(Collection entries)
+ + + + + + +
open Use in
/-- The form of each full word; none for a paired word, an unassigned word and an event. -/
def Instr.form : Instr → Option Form
  -- three-source and two-source data words, UNI inferred
  | .iadd h _ d a b | .isub h _ d a b | .imul h _ d a b | .imulh h _ d a b | .imin h _ d a b | .imax h _ d a b
  | .shl h _ d a b | .shr h _ d a b | .sar h _ d a b | .rot h _ d a b
  | .and h _ d a b | .or h _ d a b | .xor h _ d a b | .andn h _ d a b | .lea h _ d a b
  | .fadd h _ d a b | .fsub h _ d a b | .fmul h _ d a b | .fmin h _ d a b | .fmax h _ d a b | .fscaleb h _ d a b =>
    some ⟨h, .inferred, [Use.d d .dst, r a .src .a, r b .src .b], false, false, false⟩
  | .imad h _ d a b c | .bfi h _ d a b c | .permb h d a b c | .ffma h _ d a b c | .fsel h _ d a b c =>
    some ⟨h, .inferred, [Use.d d .dst, r a .src .a, r b .src .b, r c .src .c], false, false, false⟩
  | .bfx h _ d a c =>
    some ⟨h, .inferred, [Use.d d .dst, r a .src .a, r c .src .c], false, false, false⟩
  | .iaddImm h _ d a _ | .isubImm h _ d a _ | .imulImm h _ d a _ | .iminImm h _ d a _ | .imaxImm h _ d a _
  | .shlImm h _ d a _ | .shrImm h _ d a _ | .sarImm h _ d a _ | .rotImm h _ d a _
  | .andImm h _ d a _ | .orImm h _ d a _ | .xorImm h _ d a _ | .movhi h _ d a _ | .permbImm h d a _
  | .iabs h _ _ d a | .ineg h _ _ d a | .not h _ d a | .mov h d a
  | .popc h _ d a | .clz h _ d a | .ctz h _ d a | .brev h _ d a | .fclass h _ d a | .frnd h _ d a =>
    some ⟨h, .inferred, [Use.d d .dst, r a .src .a], false, false, false⟩
  | .movi h _ d _ => some ⟨h, .inferred, [Use.d d .dst], false, false, false⟩
  | .frcp h _ d a | .frsq h _ d a | .fsqrt h _ d a | .fexp2 h _ d a | .flog2 h _ d a | .fsin h _ d a
  | .fcos h _ d a | .ftanh h _ d a =>
    some ⟨h, .inferred, [l d .dst, r a .src .a], false, false, false⟩
  | .cvt h f d a b =>
    if f.narrow && decide (f.nf.toNat ≠ 3) then
      some ⟨h, .inferred, [Use.d d .dst, r a .src .a, r b .src .b], false, false, false⟩
    else some ⟨h, .inferred, [Use.d d .dst, r a .src .a], false, false, false⟩
  -- words that name predicates or lanes, UNI 0
  | .iaddc h _ d a b c | .isubb h _ d a b c | .sel h d a b c =>
    some ⟨h, .zero, [Use.d d .dst, r a .src .a, r b .src .b, r c .ps .c], false, false, false⟩
  | .icmp h _ d a b | .fcmp h _ d a b =>
    some ⟨h, .zero, [Use.d d .pd, r a .src .a, r b .src .b], false, false, false⟩
  | .icmpImm h _ d a _ => some ⟨h, .zero, [Use.d d .pd, r a .src .a], false, false, false⟩
  | .pand h _ d a b | .por h _ d a b | .pxor h _ d a b =>
    some ⟨h, .zero, [Use.d d .pd, r a .ps .a, r b .ps .b], false, false, false⟩
  | .pnot h d a => some ⟨h, .zero, [Use.d d .pd, r a .ps .a], false, false, false⟩
  | .pmov h _ d a =>
    match d with
    | .s _ => some ⟨h, .zero, [Use.d d .sc, r a .ps .a], false, false, false⟩
    | _ => some ⟨h, .zero, [Use.d d .pd, r a .sc .a], false, false, false⟩
  | .shfl h _ d a b => some ⟨h, .zero, [Use.d d .vec, r a .vec .a, r b .srcv .b], false, false, false⟩
  | .bcast h d a b => some ⟨h, .zero, [Use.d d .vs, r a .vec .a, r b .usz .b], false, false, false⟩
  | .vote h m d a =>
    match m, d with
    | .ballot, _ => some ⟨h, .zero, [Use.d d .ballot, r a .ps .a], false, false, false⟩
    | _, .s _ => some ⟨h, .zero, [Use.d d .sc, r a .ps .a], false, false, false⟩
    | _, _ => some ⟨h, .zero, [Use.d d .pd, r a .ps .a], false, false, false⟩
  | .redux h _ d a => some ⟨h, .zero, [Use.d d .sc, r a .vec .a], false, false, false⟩
  | .scan h _ d a => some ⟨h, .zero, [Use.d d .vec, r a .vec .a], false, false, false⟩
  | .qntScale h _ _ d a => some ⟨h, .zero, [Use.d d .sc, r a .vec .a], false, false, false⟩
  | .qntElem h _ d a b c =>
    some ⟨h, .zero, [Use.d d .vec, r a .vec .a, r b .src .b, r c .scz .c], false, false, false⟩
  | .dqnt h _ d a c => some ⟨h, .zero, [Use.d d .vec, r a .vec .a, r c .scz .c], false, false, false⟩
  -- control flow (R127, R131, R132)
  | .bra h _ | .exit h => some ⟨h, .zero, [], false, false, false⟩
  | .brk h _ => some ⟨h, .zero, [], false, false, false⟩
  | .brau h _ | .yield h | .nop h | .cbar h => some ⟨h, .one, [], false, false, false⟩
  | .call h d _ => some ⟨h, .one, [Use.d d .scz], false, false, false⟩
  | .callReg h d a => some ⟨h, .one, [Use.d d .scz, r a .sc .a], false, false, false⟩
  | .ret h a => some ⟨h, .one, [r a .sc .a], false, false, false⟩
  | .jmark h _ | .join h => some ⟨h, .one, [], false, true, false⟩
  | .sleep h _ a | .bar h _ a => some ⟨h, .one, [r a .scz .a], false, false, false⟩
  | .mbar h _ a b => some ⟨h, .one, [r a .sc .a, r b .scz .b], false, false, false⟩
  -- memory (R258, R261 to R263, R266)
  | .ld h f d a _ =>
    some ⟨h, .inferred, [{ l d .vsz with n := szRun f.sz d, even := szRun f.sz d }, r a .scz .a], false, false, false⟩
  | .ldIndexed h f d a b =>
    some ⟨h, .inferred, [{ l d .vsz with n := szRun f.sz d, even := szRun f.sz d }, r a .scz .a, r b .vsz .b],
      false, false, false⟩
  | .st h f d a _ =>
    some ⟨h, .inferred, [{ r d .vsz .b with inDst := true, n := szRun f.sz d, even := szRun f.sz d }, r a .scz .a],
      false, false, false⟩
  | .stIndexed h f a b c =>
    some ⟨h, .inferred, [r a .scz .a, r b .vsz .b, { r c .vsz .c with n := szRun f.sz c, even := szRun f.sz c }],
      false, false, false⟩
  | .ldl h f d a _ =>
    some ⟨h, .inferred, [{ l d .vsz with n := szRun f.sz d, even := szRun f.sz d }, r a .scz .a], false, false, false⟩
  | .ldlIndexed h f d a b =>
    some ⟨h, .inferred, [{ l d .vsz with n := szRun f.sz d, even := szRun f.sz d }, r a .scz .a, r b .vsz .b],
      false, false, false⟩
  | .stl h f d a _ =>
    some ⟨h, .inferred, [{ r d .vsz .b with inDst := true, n := szRun f.sz d, even := szRun f.sz d }, r a .scz .a],
      false, false, false⟩
  | .stlIndexed h f a b c =>
    some ⟨h, .inferred, [r a .scz .a, r b .vsz .b, { r c .vsz .c with n := szRun f.sz c, even := szRun f.sz c }],
      false, false, false⟩
  | .ldu h f d a _ =>
    some ⟨h, .ldu, [{ l d .vs with n := szRun f.sz d, even := szRun f.sz d }, r a .scz .a], false, false, false⟩
  | .atom h f d a _ =>
    some ⟨h, .inferred, [{ l d .vsz with n := tyRun f.ty d, even := tyRun f.ty d, fe := some .b, inDst := true }, r a .scz .a],
      false, false, false⟩
  | .atomIndexed h f d a b c =>
    some ⟨h, .inferred, [
      { l d .vsz with n := tyRun f.ty d, even := tyRun f.ty d, fe := if f.op = .cas then some .c else none, inDst := true },
      r a .scz .a, r b .vsz .b,
      { r c .vsz .c with n := tyRun f.ty c, even := tyRun f.ty c }], false, false, false⟩
  | .red h f d a _ =>
    some ⟨h, .inferred, [{ r d .vsz .b with inDst := true, n := tyRun f.ty d, even := tyRun f.ty d }, r a .scz .a],
      false, false, false⟩
  | .redIndexed h f a b c =>
    some ⟨h, .inferred, [r a .scz .a, r b .vsz .b, { r c .vsz .c with n := tyRun f.ty c, even := tyRun f.ty c }],
      false, false, false⟩
  | .waitv h _ d a _ => some ⟨h, .one, [{ r d .sc .b with inDst := true }, r a .scz .a], false, false, false⟩
  | .waitvDeadlineForm h _ d a b c =>
    some ⟨h, .one, [Use.d d .scz, r a .sc .a, r b .sc .b, r c .scz .c], false, false, false⟩
  | .fence h _ | .fencex h _ _ _ => some ⟨h, .one, [], false, false, false⟩
  | .prefetch h _ a _ => some ⟨h, .inferred, [r a .scz .a], false, false, false⟩
  | .prefetchIndexed h _ a b => some ⟨h, .inferred, [r a .scz .a, r b .vsz .b], false, false, false⟩
  | .cinv h a _ => some ⟨h, .one, [r a .scz .a], false, false, false⟩
  | .cinvAll h => some ⟨h, .one, [], false, false, false⟩
  | .cwb h a _ => some ⟨h, .one, [r a .scz .a], false, false, false⟩
  | .ldtag h d a _ => some ⟨h, .inferred, [l d .vsz, r a .scz .a], false, false, false⟩
  | .sttag h d a _ => some ⟨h, .inferred, [{ r d .vsz .b with inDst := true }, r a .scz .a], false, false, false⟩
  | .cpy h d a => some ⟨h, .one, [Use.d d .scz, { r a .sc .a with n := 7 }], false, false, false⟩
  | .cpyw h a _ => some ⟨h, .one, [{ r a .sc .a with n := 7 }], false, false, false⟩
  | .gthr h _ d a b c =>
    some ⟨h, .zero, [Use.d d .scz, r a .sc .a, r b .vec .b, r c .sc .c], false, false, false⟩
  | .ewait h d a => some ⟨h, .one, [Use.d d .scz, r a .sc .a], false, false, false⟩
  | .equery h d a => some ⟨h, .one, [Use.d d .sc, r a .sc .a], false, false, false⟩
  -- replicated, publication, collective (R296)
  | .vwait h _ d a b =>
    some ⟨h, .one, [Use.d d .scz, { r a .run3 .a with n := 3 }, r b .scz .b], false, false, false⟩
  | .vread h d => some ⟨h, .one, [{ Use.d d .run3 with n := 3 }], false, false, false⟩
  | .pub h _ a b c => some ⟨h, .one, [r a .sc .a, r b .sc .b, r c .sc .c], false, false, false⟩
  | .pubv h a b => some ⟨h, .one, [r a .sc .a, r b .sc .b], false, false, false⟩
  | .verchk h _ d a b => some ⟨h, .zero, [Use.d d .pd, r a .sc .a, r b .sc .b], false, false, false⟩
  | .coll h a => some ⟨h, .one, [{ r a .run3 .a with n := 3 }], false, false, false⟩
  -- matrix words (R162)
  | .wbload h _ a b c => some ⟨h, .zero, [r a .adr .a, r b .adr .b, r c .scz .c], false, false, true⟩
  | .mma h f d a b c =>
    some ⟨h, .zero, [{ Use.d d .tile with n := (f.ms.val + 1) * (f.ns.val + 1) },
      r a (match a with | .v _ => .adr | _ => .adrt) .a, r b .adrt .b, { r c .pair .c with n := 2 }],
      false, false, true⟩
  | .aclr h n d => some ⟨h, .zero, [{ Use.d d .tile with n := n.val + 1 }], false, false, true⟩
  | .acvt h f d => some ⟨h, .zero, [{ Use.d d .tile with n := f.cnt.val + 1 }], false, false, true⟩
  | .amovToVector h n d a c =>
    some ⟨h, .zero, [{ l d .vec with n := n.val + 1 }, r a .tile .a, r c .scz .c], false, false, true⟩
  | .amovToTile h n d a c =>
    some ⟨h, .zero, [Use.d d .tile, { r a .vec .a with n := n.val + 1 }, r c .scz .c], false, false, true⟩
  | .mpoly h f d b =>
    some ⟨h, .zero, [{ Use.d d .tile with n := (f.sz.val + 1) * (f.sz.val + 1) }, r b .adr .b], false, false, true⟩
  | .miter h f d a b =>
    some ⟨h, .zero, [{ Use.d d .tile with n := if f.m128 then 4 else 1 },
      { r a .tile .a with n := if f.m128 then 4 else 1 }, r b .adr .b], false, false, true⟩
  | .mdrain h f d a b c =>
    some ⟨h, .zero, [{ Use.d d .tile with n := (f.ms.val + 1) * (f.ns.val + 1) }, r a .adr .a, r b .adrz .b,
      { r c .pair .c with n := 2 }], false, false, true⟩
  | .coefl h _ _ a => some ⟨h, .zero, [r a .scz .a], false, false, true⟩
  -- system words
  | .trap h _ => some ⟨h, .one, [], false, false, false⟩
  | .rte h | .rteSkip h => some ⟨h, .one, [], true, true, false⟩
  | .rteDrop h _ => some ⟨h, .one, [], true, true, false⟩
  | .csrr h d _ => some ⟨h, .one, [Use.d d .scz], false, false, false⟩
  | .csrw h d a n | .csrs h d a n | .csrc h d a n =>
    some ⟨h, .one, [{ Use.d d .scz with long := csrIsCtx n },
      r a .scz .a], false, false, false⟩
  | .launch h d a => some ⟨h, .one, [l d .scz, r a .sc .a], false, false, false⟩
  | .launchAgg h d a b => some ⟨h, .one, [l d .scz, r a .sc .a, r b .sc .b], false, false, false⟩
  | .tlbiPage h a b | .tlbiPageRecall h a b =>
    some ⟨h, .one, r a .sc .a :: (match b with | some b => [r b .sc .b] | none => []), true, false, false⟩
  | .tlbiContext h b =>
    some ⟨h, .one, (match b with | some b => [r b .sc .b] | none => []), true, false, false⟩
  | .tlbiAll h => some ⟨h, .one, [], true, false, false⟩
  | .tick h d => some ⟨h, .one, [Use.d d .scz], false, false, false⟩
  | .bkpt h _ => some ⟨h, .one, [], false, false, false⟩
  | .halt h => some ⟨h, .one, [], true, false, false⟩
  | .qbind h _ _ d a => some ⟨h, .one, [l d .scz, r a .sc .a], true, false, false⟩
  | .qload h a b c =>
    some ⟨h, .one, [r a .sc .a, r b .sc .b] ++ (match c with | some c => [r c .sc .c] | none => []),
      true, false, false⟩
  | .qstatBind h _ d | .qstatState h d => some ⟨h, .one, [Use.d d .sc], false, false, false⟩
  | .boundOpcode h _ d a b c _ =>
    some ⟨h, .free, [Use.d d .any, r a .any .a, r b .any .b, r c .any .c], false, false, false⟩
  | _ => none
+ + + + + + +
Start at the first line of the entries and stop at the line with "b | .rot h _ d a b". Retype each of those lines exactly, both ends included.

open Use in
/-- The form of each full word; none for a paired word, an unassigned word and an event. -/
def Instr.form : Instr → Option Form
  -- three-source and two-source data words, UNI inferred
  | .iadd h _ d a b | .isub h _ d a b | .imul h _ d a b | .imulh h _ d a b | .imin h _ d a b | .imax h _ d a b
  | .shl h _ d a b | .shr h _ d a b | .sar h _ d a b | .rot h _ d a b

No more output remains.